При знакомстве с новыми людьми, даже с самыми сумасбродными, Пенек готов идти на уступки, но до известного предела.
На вопрос Шлойме-Довида он ответил довольно чистосердечно. По-честному так по-честному. Пенек ничего не приукрасил, выложил всю правду, даже сам неодобрительно покачал головой:
— Ерунда, ничего не знаю. Почти ничему не учился. Когда же мне и учиться было? Больше по улицам бегал.

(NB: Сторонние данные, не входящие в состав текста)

/-! ### Lock, event and system (06 R162, R163; 12 R314, R315, R322) -/

/-- FENCE completes when it issues; until then it is not issuable. -/
def xFence (s : State) (_c _n : Nat) (o : Ins) : XRes := if 3 ≤ iAM o.w then .trap s 2 else .done s

/-- A lock request to its group; the result comes back (12 R322). -/
def State.sendLock (s : State) (c n lk : Nat) (op : LockOp) : XRes :=
  let g := lk / 64 % 64
  .retry (s.bump.onTile g fun t => { t with lockq := t.lockq ++ [⟨op, lk % 64, c, n, decide (g ≠ c), s.seqNo⟩] }) .lock

/-- LKACQ, LKTRY and LKREL. -/
def xLock (s : State) (c n : Nat) (o : Ins) : XRes :=
  s.sendLock c n (wbits (o.a (s.thr c n)) 0 12) (match o.op with | 0xC1 => .acq | 0xC2 => .try_ | _ => .rel)

/-- LKCAS. -/
def xLkcas (s : State) (c n : Nat) (o : Ins) : XRes :=
  let x := s.thr c n
  s.sendLock c n (wbits (o.a x) 0 12) (.cas (o.c x) (o.b x))

/-- WFE: the latch is read and cleared, or the thread waits for its first write (12 R314). -/
def xWfe (s : State) (c n : Nat) (o : Ins) : XRes :=
  let v := s.reg .TEVT c n
  if v = 0 then .wait s .wfe else .done ((s.setReg .TEVT c n 0).onThr c n fun x => x.setW (iRD o.w) v)

/-- SEV. -/
def xSev (s : State) (c n : Nat) (o : Ins) : XRes :=
  let a := (o.a (s.thr c n)).toNat
  if 1024 ≤ a then .trap s 2 else .done (s.post (.sev (a / 16) (a % 16) c n))

/-- A special register's value (06 R140). -/
def State.sreg (s : State) (c n pc k : Nat) : Option Word :=
  let x := s.thr c n
  if k = 0 then some x.fl else if k = 1 then some x.ph else if k = 2 then some x.pl
  else if 4 ≤ k ∧ k ≤ 7 then some (wd (tget x.ls 0 (k - 4)))
  else if 8 ≤ k ∧ k ≤ 11 then some (wd (tget x.le 0 (k - 8)))
  else if 12 ≤ k ∧ k ≤ 15 then some (wd (tget x.lc 0 (k - 12)))
  else match k with
    | 0x10 => some (wd pc)
    | 0x11 => some (wd (n + c % 64 * 16))
    | 0x12 => some (wd x.ctx)
    | 0x13 => some s.slate
    | 0x14 => some (wd s.beat)
    | 0x15 => some (wd s.devnum)
    | _ => none

/-- MFSR. -/
def xMfsr (s : State) (c n : Nat) (o : Ins) : XRes :=
  if 256 ≤ iIMM o.w then .trap s 2
  else match s.sreg c n o.pc (iIMM o.w) with
    | some v => .done (s.onThr c n fun x => x.setW (iRD o.w) v)
    | none => .trap s 2

/-- A special register written, where it is RW and the value is legal (06 R140). -/
def Thread.setSreg (x : Thread) (k : Nat) (v : Word) : Except Nat Thread :=
  if k = 0 then (if flReserved v then .error 2 else .ok { x with fl := v })
  else if k = 1 then .ok { x with ph := v }
  else if k = 2 then .ok { x with pl := v }
  else if 4 ≤ k ∧ k ≤ 7 then (if 2 ^ 14 ≤ v.toNat then .error 2 else .ok { x with ls := tput x.ls (k - 4) v.toNat })
  else if 8 ≤ k ∧ k ≤ 11 then (if 2 ^ 14 ≤ v.toNat then .error 2 else .ok { x with le := tput x.le (k - 8) v.toNat })
  else if 12 ≤ k ∧ k ≤ 15 then (if 2 ^ 32 ≤ v.toNat then .error 2 else .ok { x with lc := tput x.lc (k - 12) v.toNat })
  else if 0x10 ≤ k ∧ k ≤ 0x15 then .error 3
  else .error 2
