-- ==== Sys2Proof/Machine/Noc.lean ====
section
/-! DEFINITION. The mesh: grants, deliveries, resends, isolated ports, return queues, and the drain of a physical tile (11 R270 to R284). -/
namespace Sys2Proof.Machine

/-! ### Answers for packets that do not arrive -/

/-- A fault token sent to the source of a token (11 R278). -/
def State.faultSource (s : State) (p : Packet) (code : Nat) : State :=
  match p.load with
  | .tok k _ stile =>
    if !p.sedge then
      if p.sr = 35 then s else s.sendFault none stile (s.mkFault k.tag (some k) code 5 stile 0)
    else match cgAt p.sr with
      | some _ =>
        let ft := s.fget F.CLCFG_FTILE 0 stile
        s.sendFault none ft (s.mkFault k.tag (some k) code 5 ft 0)
      | none => s
  | .fab k _ =>
    match fgAt p.sr with
    | some g => s.fabReturn g 4 k
    | none => s
  | _ => s

/-- A router puts a packet of its own on the control VC; it is never refused for want of room (R403). -/
def State.putOwn (s : State) (r : Nat) (p : Packet) : State :=
  let k : PortKey := ⟨p.net, r, 4, 0⟩
  s.bump.setBuf k (s.buf k ++ ({ p with arr := s.now, stamp := s.seqNo } : Packet).flits)

/-- An error completion goes to the requester of each part of a bulk request (11 R276, R277, R279). -/
def State.errorComp (s : State) (r : Nat) (p : Packet) (code : Nat) : State :=
  match p.load with
  | .req m =>
    let site := s.reqSite m.who
    (splitParts 8 m.addr m.size).foldl (fun s q =>
      s.putOwn r (mkPacket 1 0 site.1 site.2 r false 1 (.comp m.id m.who (m.off + q.2.2) 0 code (m.op ≠ .read)))) s
  | .chan _ _ _ core n _ =>
    s.putOwn r (mkPacket 1 0 (s.routerOf core) false r false 1 (.comp 0 (.thread core n) 0 0 code false))
  | _ => s

/-- The source of a packet that does not arrive is answered for it. -/
def State.answerFor (s : State) (r : Nat) (p : Packet) (code : Nat) : State := (s.faultSource p code).errorComp r p code

/-! ### Grants (R272 to R275, R403) -/

/-- Is the port isolated (R279)? -/
def State.isolated (s : State) (r out : Nat) : Bool :=
  (out = 4 && s.fget F.RTCTL_ISOL 0 r = 1) || (out = 5 && s.fget F.RTCTL_ISOE 0 r = 1)

/-- May this flit use the output's VC: the VC is not held by another packet (R273)? -/
def State.vcFree (s : State) (net r out port : Nat) (p : Packet) : Bool :=
  match tfind? s.mesh.vcl (net, r, out, p.vc) with
  | none => p.idx = 0
  | some (q, st) => q = port && st = p.stamp

/-- Is there a place for the flit behind the output (R275)? A domain that is not ON takes nothing (R281), and markers are absorbed by the router (R282). -/
def State.outRoom (s : State) (net r out : Nat) (p : Packet) : Bool :=
  if out < 4 then decide (s.bufUsed ⟨net, neighbour r out, inPort out, p.vc⟩ < bufCap p.vc)
  else if s.isolated r out then true
  else match p.load with
    | .marker _ => false
    | _ => if out = 4 then (match s.tileAtRouter r with | some t => s.tileOn t | none => true) else true

/-- A flit at the router of a tile that has been replaced and is not fenced yet is sent on to the new tile (14 R378); fence markers are not. -/
def State.redirect (s : State) (r : Nat) (p : Packet) : Packet :=
  match p.load with
  | .marker _ => p
  | _ =>
    if p.edge || p.dr ≠ r then p
    else match s.riari.subs.find? fun (e : Nat × Subst) => e.2.fencing && routerOfPhys e.2.old = r && s.fget F.RTCTL_FENCE 0 r ≠ 2 with
      | some e => { p with dr := routerOfPhys e.2.new }
      | none => p

/-- The flits at the head of a router's buffers that want an output: (input port, flit). -/
def State.wanting (s : State) (net r out : Nat) : List (Nat × Packet) :=
  (List.range 6).flatMap fun port => (List.range 5).filterMap fun vc =>
    match s.buf ⟨net, r, port, vc⟩ with
    | q :: _ =>
      let p := s.redirect r q
      if p.arr ≤ s.now ∧ nextOut r p.dr p.edge = out ∧ s.vcFree net r out port p then some (port, p) else none
    | [] => none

Откровенность и правдивость, по мнению Пенека, уже сами по себе кое-что значили. Но для Шлойме-Довида все это, видно, гроша ломаного не стоило. Вынув палец изо рта, он ткнул им в талмуд.
— Проходил? Нет? Чему же ты учился? А это? Отвечай!
Оказалось, что Пенек знает гораздо больше, чем можно было ожидать. Пенек и сам удивился: все, что хоть сколько-нибудь проходили в хедере, он твердо помнит. Кроме того, он знает наизусть много глав библии, может рассказать все библейские сказания. Это еще не все. Пенек вспоминает:
— Рассказы в книгах пророков я прочел несколько раз дома. Но это, конечно, пустяки. Я их читал без учителя и без напева…
Пенек застенчив. Все же он старается смягчить этого озлобленного человечка.
— Спросите меня о любом месте в библии, и я вам скажу, в какой главе и на какой странице оно находится.
Пенек говорит об этом так непринужденно, потому что глубоко убежден, что все это ничего не стоит. Он считает, что его настоящие, заслуживающие внимания знания совсем в другой области. Он знает поголовно всех жителей городка на всех улицах, знает их ребят, жен, их заботы. Даже их кошки ему знакомы. Разбудите Пенека среди ночи, и он со сна расскажет о любом человеке, какие у него в голове думы и какие заботы его волнуют.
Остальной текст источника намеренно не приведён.